In this study, we introduce the R2eGIN model for the prediction of PARPi. The proposed model is an extension of the graph isomorphism network (GIN), incorporating residual connections and reconstruction blocks to improve PARPi prediction accuracy. This study represents the first application of the GIN approach for PARPi prediction, where the integration of residual connections and reconstruction mechanisms enhances the model’s ability to capture molecular structural relationships and improves the stability of information propagation within the network, thereby enabling more accurate predictions. An ablation study was conducted to analyze the impact of each additional component on prediction performance. Finally, the effectiveness of the proposed model was validated by comparing it with existing methods on the same data sets.

Methods

R2eGIN model

The overview of the R2eGIN model is illustrated in Figure 1, which comprises 3 main parts: a GNN backbone, the residual connection, and a reconstruction block. Each of the parts is discussed comprehensively in the following subsections, respectively.

Figure 1.

Overview of R2eGIN.

Graph neural networks

In this study, a GNN-based approach was employed to aggregate nodes and edges, thereby generating graph-level representations. The GNN model employed in this paper was an extended version of the GIN. We considered a set of molecules $\left\{G_1,\dots ,G_N\right\}$ represented by graphs $G=(V,E)$ . Here, $V$ is the set of atoms (nodes) and $E\subseteq V\times V$ is the set of chemical bonds (edges) between atoms. Each molecule $G_i$ is associated with a label $y_i\in Y$ , indicating whether the molecule is an active or inactive PARP inhibitor. The objective was to perform classification, specifically predicting the label $y_i$ for each molecule $G_i$ . To achieve this, the model was developed based on the GIN backbone, aimed at learning effective molecular vector representations.^22-24 The proposed model maps each molecular graph $G_i$ to a label through a learning $f\theta :G\to Y$ . As illustrated in Figure 1, $X,X\prime$ and $X1\prime$ represent distinct molecular feature representations extracted from graph G. $X$ is the initial representation, $X\prime$ is the representation after passing through the first GIN layer, and $X1\prime$ is the representation after an additional step that enhances the model’s understanding of the molecular structure. These GIN layers were used to improve the model’s ability to differentiate graph structures more expressively using a sum-based aggregation function, which has higher discriminative power compared with the average or maximization aggregation methods used in standard GCN. Then, $X\prime$ was processed by the second GIN layer, producing the $X1\prime$ representation. This additional GIN layer aimed to further refine the feature representation, allowing the model to learn more complex molecular patterns and structures.

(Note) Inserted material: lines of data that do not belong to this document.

-- ==== Sys2Proof/Config.lean ====
section
/-! DEFINITION. What the part fixes for itself (its part code and revision), and the one free value of the model: the order
in which ports with waiting records begin them when one event releases several (R143 and R145 name no order). -/

namespace Sys2Proof

/-- The part code that READ_STATUS reports (R151). -/
def Config.partCode : Nat := 0x34

/-- The revision that READ_STATUS reports (R151). -/
def Config.revision : Nat := 1

/-- FREE VALUE (DESIGN CHOICE, safe: log entry 3). When one event lets several ports begin their waiting records, R143 and
R145 say that each begins, and no rule says which first. The order is taken from this constant, which has no body, applied to
the State's counter of free choices; every order is one of its values (`Machine.arrange`). -/
opaque Config.beginOrder : Nat → Nat

end Sys2Proof
end

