-- ==== Sys2Proof/Machine/TimerCommands.lean ====
section
/-! DEFINITION. The commands of the click line and of the timers that no port owns. -/

namespace Sys2Proof.Machine

/-- CLICKN_EDGE: the debounce timer is started afresh (R17). -/
def execClicknEdge (t : Stamp) (edge : ClickEdge) (s : State) : Host.Outcome State Fault Refusal :=
  .next ((s.atTime t).clickEdge edge)

/-- CLICK_DEBOUNCE_EXPIRY: the line is sampled (R17, R18). -/
def execClickDebounceExpiry (t : Stamp) (s : State) : Host.Outcome State Fault Refusal :=
  .next (s.atTime t).debounced

/-- KEYSTROKE_QUIET_EXPIRY: the timer stops (R36). -/
def execKeystrokeQuietExpiry (t : Stamp) (s : State) : Host.Outcome State Fault Refusal :=
  .next (s.atTime t).keysQuiet

/-- TAPGAP_EXPIRY: TAP_WAIT ends and PRIMARY is released (R89). -/
def execTapGapExpiry (t : Stamp) (s : State) : Host.Outcome State Fault Refusal :=
  .next (s.atTime t).tapGap

/-- COAST_EXPIRY: the coast velocity is added and decays (R100, R120). -/
def execCoastExpiry (t : Stamp) (s : State) : Host.Outcome State Fault Refusal :=
  .next (s.atTime t).coast

/-- SHADOW_HOLD_EXPIRY: the pen shadow stops being live (R71). -/
def execShadowHoldExpiry (t : Stamp) (s : State) : Host.Outcome State Fault Refusal :=
  .next (s.atTime t).shadowEnd

/-- DEFERRAL_EXPIRY: the switch to the requested posture is forced (R128). -/
def execDeferralExpiry (t : Stamp) (s : State) : Host.Outcome State Fault Refusal :=
  .next (s.atTime t).deferralEnd

end Sys2Proof.Machine
end

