/-- The thresholds of TOUCH, and of MULTI while fingers stay, the landing values taken afresh when the finger set has changed: the
rules of R85 and R91 to R95. -/
def padThresholds (t : Tables) (now : Stamp) (dt : Nat) (v : PadView) (e : Engine) (m : Motion) : Prop :=
  let w := padFrame t now dt v e m
  let fs := fingersOf v
  (e.state = .touch → e.button = .none → nothingDeparts v → landedOf v = [] → (v.entries.map (·.entry.track)).Nodup →
    ∀ c ∈ v.entries, e.pointer = some c.entry.track →
      (t.tapSlop < c.entry.travel → w = ⟨{ e with state := .pointing }, pointerCleared m, []⟩) ∧
      (c.entry.travel ≤ t.tapSlop → t.holdMin ≤ c.entry.age →
        w = ⟨{ e with state := .holdDrag, button := .primary }, pointerCleared m, [.button .primary]⟩) ∧
      (c.entry.travel ≤ t.tapSlop → c.entry.age < t.holdMin → w = ⟨e, m, []⟩)) ∧
  (e.state = .multi → stayingOf v ≠ [] → ∀ kept yes : Bool,
    (kept = true ↔ e.tapCandidate = true ∧ (∀ l ∈ v.lifted, l.cls = .finger → withinTap t l) ∧ ∀ p, ¬withdraws v p) →
    (yes = true ↔ kept = true ∧ ∀ c ∈ fs, withinTap t c.entry) →
    let e' : Engine :=
      if fs.map (·.entry.track) ≠ e.landingSet ∧ 2 ≤ fs.length ∧ fs.length ≤ 4
      then { landingTaken fs e with tapCandidate := kept } else { e with tapCandidate := kept }
    let ended := landingCleared e'
    let now' := centroidOf fs
    (5 ≤ fs.length → w = ⟨{ ended with state := .residual }, m, []⟩) ∧
    (fs.length = 1 → kept = false → w = ⟨{ ended with state := .residual }, m, []⟩) ∧
    (fs.length = 1 → kept = true → w = ⟨{ e' with tapCandidate := yes }, m, []⟩) ∧
    ∀ l, e'.landingCentroid = some l →
      let tc := max ((l.x : Int) - now'.x).natAbs ((l.y : Int) - now'.y).natAbs
      (fs.length = 2 → ∀ d, e'.landingSeparation = some d →
        let ds := ((separationOf fs : Int) - d).natAbs
        (t.pinchStart ≤ ds → tc < ds →
          w = ⟨{ ended with
            state := .pinching, landingSet := e'.landingSet, lastSeparation := some (max 1 (separationOf fs)) }, m, []⟩) ∧
        (ds < t.pinchStart ∨ ds ≤ tc → t.scrollStart ≤ tc →
          w = ⟨{ ended with state := .scrolling, landingSet := e'.landingSet, lastCentroid := some now' },
            { m with scrollX := 0, scrollY := 0, lastOutX := 0, lastOutY := 0, lastInterval := 32000 }, []⟩) ∧
        (ds < t.pinchStart ∨ ds ≤ tc → tc < t.scrollStart → w = ⟨{ e' with tapCandidate := yes }, m, []⟩)) ∧
      (fs.length = 3 ∨ fs.length = 4 →
        let dx := (now'.x : Int) - l.x
        let dy := (now'.y : Int) - l.y
        (∀ d : Direction, t.swipeStart ≤ tc →
          (dy.natAbs ≤ dx.natAbs ∧ 0 < dx ∧ d = .right) ∨ (dy.natAbs ≤ dx.natAbs ∧ dx < 0 ∧ d = .left) ∨
            (dx.natAbs < dy.natAbs ∧ 0 < dy ∧ d = .down) ∨ (dx.natAbs < dy.natAbs ∧ dy < 0 ∧ d = .up) →
          w = ⟨{ ended with state := .swiping, swipeDirection := some d, swipeCount := some fs.length }, m,
            [.gesture (.swipeBegin d fs.length)]⟩) ∧
        (tc < t.swipeStart → w = ⟨{ e' with tapCandidate := yes }, m, []⟩)))

/-- The frame without its landings: what its stage 1 judges (R81). -/
def withoutLandings (v : PadView) : PadView :=
  { v with entries := v.entries.filter fun c => c.entry.cls ≠ .finger ∨ c.before = .finger }

/-- The frame once its departures have been taken (R81). -/
def withoutDepartures (v : PadView) : PadView :=
  { entries := v.entries.filter fun c => c.entry.cls = .finger ∨ c.before ≠ .finger, lifted := [] }

/-- A frame that departs from its gesture state and also lands fingers: its departures act alone first, as `padDepartures` has them,
and its landings alone then act on the state they leave, as `padLandings` has them, what they hand over standing in this order
(R81, R84, R87 to R90, R92, R95 to R98, R101, R107). In CLICKED, whether the pointer contact departs or stays, the most
recently landed of all the fingers becomes it (R104). A lifted track's id stands in the frame only as that of an entry admitted
in it. -/
def padTurnovers (t : Tables) (now : Stamp) (dt : Nat) (v : PadView) (e : Engine) (m : Motion) : Prop :=
  let w := padFrame t now dt v e m
  let gone := padFrame t now dt (withoutLandings v) e m
  let came := padFrame t now dt (withoutDepartures v) gone.e gone.m
  let fewer := stayingOf v
  landedOf v ≠ [] → (v.entries.map (·.entry.track)).Nodup → 0 < t.scrollStart →
    (∀ l ∈ v.lifted, ∀ c ∈ v.entries, c.entry.track = l.track → c.isNew = true ∧ c.before ≠ .finger) →
    (((e.state = .touch ∨ e.state = .pointing ∨ e.state = .holdDrag ∨ e.state = .tapDrag) ∧ pointerGone v e) ∨
        (e.state = .multi ∧ fewer = []) ∨
        ((e.state = .scrolling ∨ e.state = .pinching) ∧ ∃ id ∈ e.landingSet, ∀ c ∈ fewer, c.entry.track ≠ id) ∨
        (e.state = .swiping ∧ ∃ n ∈ e.swipeCount, fewer.length < n) ∨ (e.state = .residual ∧ fewer = []) →
      w = ⟨came.e, came.m, gone.out ++ came.out⟩) ∧
    (e.state = .clicked → ∀ x, mostRecentlyLanded now ((fingersOf v).map (·.entry)) x →
      pointerGone v e ∨ e.pointer ≠ some x.track →
      w = ⟨{ e with pointer := some x.track }, pointerCleared m, []⟩)

/-- A frame that keeps its gesture state and its pointer contact or pair: the motion it hands over, or none. In CLICKED a landing
keeps the pointer contact that is still the most recently landed finger. With a contact of a pair LIFTING the base of the next
frame takes the position it keeps (log entry 22) (R83, R87, R88, R90, R96 to R98, R101, R104). -/
def padMotion (t : Tables) (now : Stamp) (dt : Nat) (v : PadView) (e : Engine) (m : Motion) : Prop :=
  let w := padFrame t now dt v e m
  let pair := (fingersOf v).filter fun c => c.entry.track ∈ e.landingSet
  let lifting := ∃ c ∈ pair, c.entry.presence = .lifting
  let stays := ∀ id ∈ e.landingSet, ∃ c ∈ stayingOf v, c.entry.track = id
  let kept := ∃ x, mostRecentlyLanded now ((fingersOf v).map (·.entry)) x ∧ e.pointer = some x.track
  (((e.state = .pointing ∨ e.state = .clicked) ∧ landedOf v = []) ∨ (e.state = .clicked ∧ kept) ∨
      e.state = .holdDrag ∨ e.state = .tapDrag →
    ¬pointerGone v e → (v.entries.map (·.entry.track)).Nodup →
    ∀ c ∈ v.entries, e.pointer = some c.entry.track →
      let r := pointerInput t m ((c.entry.pos.x : Int) - c.prev.x) ((c.entry.pos.y : Int) - c.prev.y) dt
      (c.isNew = false → c.before ≠ .suspect → c.entry.presence = .present →
        w = ⟨e, r.1, [.motion e.button r.2]⟩) ∧
      (c.isNew = true ∨ (c.before = .suspect ∧ c.entry.cls = .finger) ∨ c.entry.presence = .lifting → w = ⟨e, m, []⟩)) ∧
  (e.state = .scrolling → stays → ∀ l, e.lastCentroid = some l →
    let c := centroidOf pair
    let r := scrollInput t m ((c.x : Int) - l.x) ((c.y : Int) - l.y) dt
    (¬lifting → w = ⟨{ e with lastCentroid := some c }, r.1, [.motion e.button r.2]⟩) ∧
    (lifting → w = ⟨{ e with lastCentroid := some c }, m, []⟩)) ∧
  (e.state = .pinching → stays → ∀ d, e.lastSeparation = some d →
    let c := max 1 (separationOf pair)
    (¬lifting → w = ⟨{ e with lastSeparation := some c }, m,
      [.motion e.button ⟨0, 0, 0, 0, Int.tdiv (((c : Int) - d) * 1024) d⟩]⟩) ∧
    (lifting → w = ⟨{ e with lastSeparation := some c }, m, []⟩)) ∧
  (e.state = .idle ∨ e.state = .tapWait ∨ e.state = .coasting → landedOf v = [] → w = ⟨e, m, []⟩) ∧
  (e.state = .residual → stayingOf v ≠ [] → w = ⟨e, m, []⟩) ∧
  (e.state = .swiping → (∀ n ∈ e.swipeCount, n ≤ (stayingOf v).length) → w = ⟨e, m, []⟩)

The first GIN layer generated an updated feature representation, which was then passed to the second GIN layer. Here, we introduced residual connections, which added the output of the first GIN to the output of the second GIN. These residual connections helped address the vanishing gradient problem and enabled the network to learn more complex features. The output of the second GIN was then passed to the final GIN layer through a second residual connection, which added the output of the initial input $X$ to the output of the second GAT. Before entering the final GIN layer, a ReLU activation function was applied. The third GIN layer generates the final representation of the molecule, which is then globally pooled using global mean pooling (GMP) to produce a single vector representation of the entire molecule. Finally, we introduced a reconstruction component as a regularization mechanism to improve prediction performance. It is important to note that the reconstruction task is not the end goal of our model, but rather a means to enhance predictive capabilities. We consider it a form of regularization that helps prevent overfitting and improve model generalization. The implementation of residual connections and the addition of a reconstruction block to the GIN layers aimed to enable the model to effectively learn rich and informative molecular feature representations, which are crucial for our targeted PARPi prediction task.

The R2eGIN was constructed with 3 message-passing layers to obtain graph-level embeddings $h_G$ . These GIN layers computed the AGGREGATE and COMBINE steps using a multilayer perceptron (MLP). As a universal function approximator, MLP nonlinearly transforms input features into discriminative representations. The AGGREGATE operation is a neighborhood summarizer. In this process, each atom (node) collects and combines data from its directly connected atoms and bonds. ²⁵ The COMBINE operation is a critical step, It integrates the aggregated neighborhood information with the node’s own features to update its embedding^24,26

$$a_u^l=AGGREGAT{E}_l(\{h_u^{l-1}\forall u\in N(v)\},\{h_e^{l-1}:e=(v,u)\})$$ (1)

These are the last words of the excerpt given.